··· Records supplied ···
/-- The multiples of the operations, each at the weight of its iteration, add up to the multiplier's value. -/
theorem opMultiple_boothOp (hk : k < 4) :
    2 ^ k * opMultiple (boothOp m negm qinit k) = lowValue qinit (k + 1) - lowValue qinit k := by
  have hq := getLsbD_boothAfter_q m negm qinit (k := k) (j := 0) (by omega)
  rw [boothOp, opMultiple_recodeOp, getLsbD_boothAfter_qm1 m negm qinit hk.le, hq, lowValue_succ]
  simp

end

/-- With M and NEGM the encodings of `v` and `-v`, `A_op` is the sum modulo 16, whether or not it fits. -/
theorem accumulatorOp_eq_ofInt (op : Op) (a : Nib) (v : Int) :
    accumulatorOp op a (BitVec.ofInt 4 v) (BitVec.ofInt 4 (-v)) = BitVec.ofInt 4 (a.toInt + opMultiple op * v) := by
  rw [BitVec.ofInt_add, BitVec.ofInt_toInt]
  cases op <;> simp [accumulatorOp, opMultiple, addMod_eq_add]

/-- R122: what SHR9 takes out of the accumulator is its parity. -/
theorem two_mul_toInt_shr9_a (a q : Nib) (g : Bit) : 2 * (shr9 a q g).a.toInt + a.toNat % 2 = a.toInt := by
  rw [shr9_a, BitVec.toInt_sshiftRight, Int.shiftRight_eq_div_pow, BitVec.toInt_eq_toNat_cond]
  split <;> omega

theorem toNat_shr9_q (a q : Nib) (g : Bit) : (shr9 a q g).q.toNat = 8 * (a.toNat % 2) + q.toNat / 2 := by
  have hlt := q.isLt
  have hshift : (shr9 a q g).q = BitVec.ofNat 4 ((lsb a).toNat * 2 ^ 3 + (q.extractLsb' 1 3).toNat) :=
    concat_eq_ofNat (lsb a) (q.extractLsb' 1 3)
  rw [hshift, BitVec.toNat_ofNat, lsb, BitVec.extractLsb'_toNat, BitVec.extractLsb'_toNat]
  simp only [Nat.shiftRight_eq_div_pow]
  omega

/-- The bits of the product that `k` iterations have put into `Q`, as an unsigned value: the `k` highest. -/
def productBits (q : Nib) (k : Nat) : Nat := q.toNat / 2 ^ (4 - k)

theorem productBits_lt (q : Nib) {k : Nat} (hk : k ≤ 4) : productBits q k < 2 ^ k := by
  rw [productBits, Nat.div_lt_iff_lt_mul (by positivity), ← pow_add, Nat.add_sub_cancel' hk]
  exact q.isLt

/-- One more iteration puts the bit shifted out of the accumulator above the others. -/
theorem productBits_shr9 (a q : Nib) (g : Bit) {k : Nat} (hk : k < 4) :
    productBits (shr9 a q g).q (k + 1) = 2 ^ k * (a.toNat % 2) + productBits q k := by
  rw [productBits, productBits, toNat_shr9_q]
  interval_cases k <;> omega

/-- A partial product of a multiplicand in [-7, 8] lies in the range of the accumulator at its weight. -/
theorem partialProduct_bounds {v p w : Int} (hlo : -7 ≤ v) (hhi : v ≤ 8) (hp : -w ≤ p) (hp' : p < w) :
    -8 * w ≤ p * v ∧ p * v < 8 * w := by
  rcases le_total 0 v with hv | hv
  · constructor <;> nlinarith
  · constructor <;> nlinarith

section

variable {v : Int} (hlo : -7 ≤ v) (hhi : v ≤ 8) (qinit : Nib)

/-- The registers after `k` iterations, with M and NEGM the encodings of `v` and `-v`. -/
abbrev runOf (v : Int) (qinit : Nib) (k : Nat) : BoothState :=
  boothAfter (BitVec.ofInt 4 v) (BitVec.ofInt 4 (-v)) qinit k

/-- `A_op` of iteration `k + 1` of that run. -/
abbrev runAOp (v : Int) (qinit : Nib) (k : Nat) : Nib :=
  boothAOp (BitVec.ofInt 4 v) (BitVec.ofInt 4 (-v)) qinit k

/-- The operation of iteration `k + 1` of that run. -/
abbrev runOp (v : Int) (qinit : Nib) (k : Nat) : Op :=
  boothOp (BitVec.ofInt 4 v) (BitVec.ofInt 4 (-v)) qinit k

/-- `A` and the product bits in `Q` together are the product of `v` and the multiplier's bits used so far. -/
def HoldsPartialProduct (v : Int) (qinit : Nib) (k : Nat) : Prop :=
  2 ^ k * (runOf v qinit k).a.toInt + productBits (runOf v qinit k).q k = lowValue qinit k * v

section

variable {qinit} {k : Nat} (hk : k < 4) (h : HoldsPartialProduct v qinit k)
include hk h

/-- What the sum of an iteration would be if nothing wrapped is the next partial product. -/
theorem HoldsPartialProduct.sum_eq :
    2 ^ k * ((runOf v qinit k).a.toInt + opMultiple (runOp v qinit k) * v) + productBits (runOf v qinit k).q k =
      lowValue qinit (k + 1) * v := by
  have hop := opMultiple_boothOp (BitVec.ofInt 4 v) (BitVec.ofInt 4 (-v)) qinit hk
  rw [HoldsPartialProduct] at h
  linear_combination h + v * hop

include hlo hhi

/-- R160: the sum fits the accumulator, since the next partial product does. -/
theorem HoldsPartialProduct.toInt_runAOp :
    (runAOp v qinit k).toInt = (runOf v qinit k).a.toInt + opMultiple (runOp v qinit k) * v := by
  have hsum := h.sum_eq hk
  have hbits := productBits_lt (runOf v qinit k).q hk.le
  obtain ⟨hp, hp'⟩ := lowValue_succ_bounds qinit k
  obtain ⟨hmin, hmax⟩ := partialProduct_bounds hlo hhi hp hp'
  have hfits : InRange 3 ((runOf v qinit k).a.toInt + opMultiple (runOp v qinit k) * v) := by
    rw [← hsum] at hmin hmax
    zify at hbits
    have hpos : (0 : Int) < 2 ^ k := by positivity
    constructor <;> nlinarith
  rw [runAOp, boothAOp, accumulatorOp_eq_ofInt, ← dec4_eq_toInt]
  exact dec_ofInt hfits

/-- The shift moves one bit of the sum to `Q` and loses none. -/
theorem HoldsPartialProduct.succ : HoldsPartialProduct v qinit (k + 1) := by
  have hsum := h.sum_eq hk
  have hparity := two_mul_toInt_shr9_a (runAOp v qinit k) (runOf v qinit k).q (runOf v qinit k).qm1
  rw [← h.toInt_runAOp hlo hhi hk, ← hparity] at hsum
  rw [HoldsPartialProduct, runOf, boothAfter_succ, productBits_shr9 _ _ _ hk, ← hsum]
  push_cast
  ring

end

include hlo hhi

/-- R158, R159: every iteration of a run leaves the partial product of the multiplier's bits it has used. -/
theorem holdsPartialProduct {k : Nat} (hk : k ≤ 4) : HoldsPartialProduct v qinit k := by
  induction k with
  | zero =>
    have hq : productBits qinit 0 = 0 := Nat.lt_one_iff.1 (productBits_lt qinit (by decide))
    simp [HoldsPartialProduct, boothAfter, hq]
  | succ k ih => exact (ih (by omega)).succ hlo hhi (by omega)

/-- R160: no sum of a run wraps. -/
theorem toInt_runAOp {k : Nat} (hk : k < 4) :
    (runAOp v qinit k).toInt = (runOf v qinit k).a.toInt + opMultiple (runOp v qinit k) * v :=
  (holdsPartialProduct hlo hhi qinit hk.le).toInt_runAOp hlo hhi hk

/-- R154: after four iterations `A ‖ Q` is the product. -/
theorem dec8_runOf : dec8 (concat (runOf v qinit 4).a (runOf v qinit 4).q) = qinit.toInt * v := by
  have h := holdsPartialProduct hlo hhi qinit le_rfl
  rw [HoldsPartialProduct, lowValue_width, productBits, Nat.sub_self, pow_zero, Nat.div_one] at h
  rw [dec8_eq_toInt, concat, BitVec.toInt_append, ← h]
  rfl

end

end Sys2Proof.Machine

/-! ## The product `engine` answers -/
namespace Sys2Proof.Machine

/-- The multiplicand a run in fact multiplies by: NEG_4 keeps `1000`, so -8 acts as 8 (R110, R159). -/
def effectiveMultiplicand (m : Int) : Int := if m = -8 then 8 else m

theorem effectiveMultiplicand_of_ne {m : Int} (h : m ≠ -8) : effectiveMultiplicand m = m := if_neg h

section

variable {m r : Int}

theorem effectiveMultiplicand_bounds (hm : OperandOk m) :
    -7 ≤ effectiveMultiplicand m ∧ effectiveMultiplicand m ≤ 8 := by
  obtain ⟨hlo, hhi⟩ : -8 ≤ m ∧ m ≤ 7 := hm
  rw [effectiveMultiplicand]
  split_ifs <;> omega

theorem enc4Bits_eq_effective (m : Int) : enc4Bits m = BitVec.ofInt 4 (effectiveMultiplicand m) := by
  rw [enc4Bits_eq_ofInt, effectiveMultiplicand]
  split_ifs with h
  · rw [h]; rfl
  · rfl

theorem neg4_enc4Bits_eq_effective (m : Int) :
    neg4 (enc4Bits m) = BitVec.ofInt 4 (-effectiveMultiplicand m) := by
  rw [enc4Bits_eq_effective, neg4_eq_neg, BitVec.ofInt_neg]

theorem toInt_enc4Bits (hr : OperandOk r) : (enc4Bits r).toInt = r := by
  rw [enc4Bits_eq_ofInt, ← dec4_eq_toInt]
  exact dec_ofInt ((operandOk_iff_inRange r).1 hr)

/-- R154, R158, R159: the decimal product, for every multiplicand. -/
theorem runResult_productDec (hm : OperandOk m) (hr : OperandOk r) :
    (runResult (enc4Bits m) (neg4 (enc4Bits m)) (enc4Bits r)).productDec = effectiveMultiplicand m * r := by
  obtain ⟨hlo, hhi⟩ := effectiveMultiplicand_bounds hm
  rw [neg4_enc4Bits_eq_effective, enc4Bits_eq_effective m, runResult]
  exact (dec8_runOf hlo hhi (enc4Bits r)).trans (by rw [toInt_enc4Bits hr, Int.mul_comm])

/-- R154: the binary product encodes the decimal one. -/
theorem enc_runResult_productDec (m negm qinit : Nib) :
    enc 7 (runResult m negm qinit).productDec = .ok (runResult m negm qinit).productBin := enc_dec _

theorem exists_engine_product (hm : OperandOk m) (hr : OperandOk r) :
    ∃ res, engine m r = .ok res ∧ res.productDec = effectiveMultiplicand m * r ∧
      enc 7 (effectiveMultiplicand m * r) = .ok res.productBin := by
  refine ⟨_, engine_of_operandOk hm hr, runResult_productDec hm hr, ?_⟩
  rw [← runResult_productDec hm hr, enc_runResult_productDec]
···
Task prompt ▸ Filter the entries above and keep only the lines with the word "that".

Exercise response ▸
/-- The bits of the product that `k` iterations have put into `Q`, as an unsigned value: the `k` highest. -/
/-- `A_op` of iteration `k + 1` of that run. -/
/-- The operation of iteration `k + 1` of that run. -/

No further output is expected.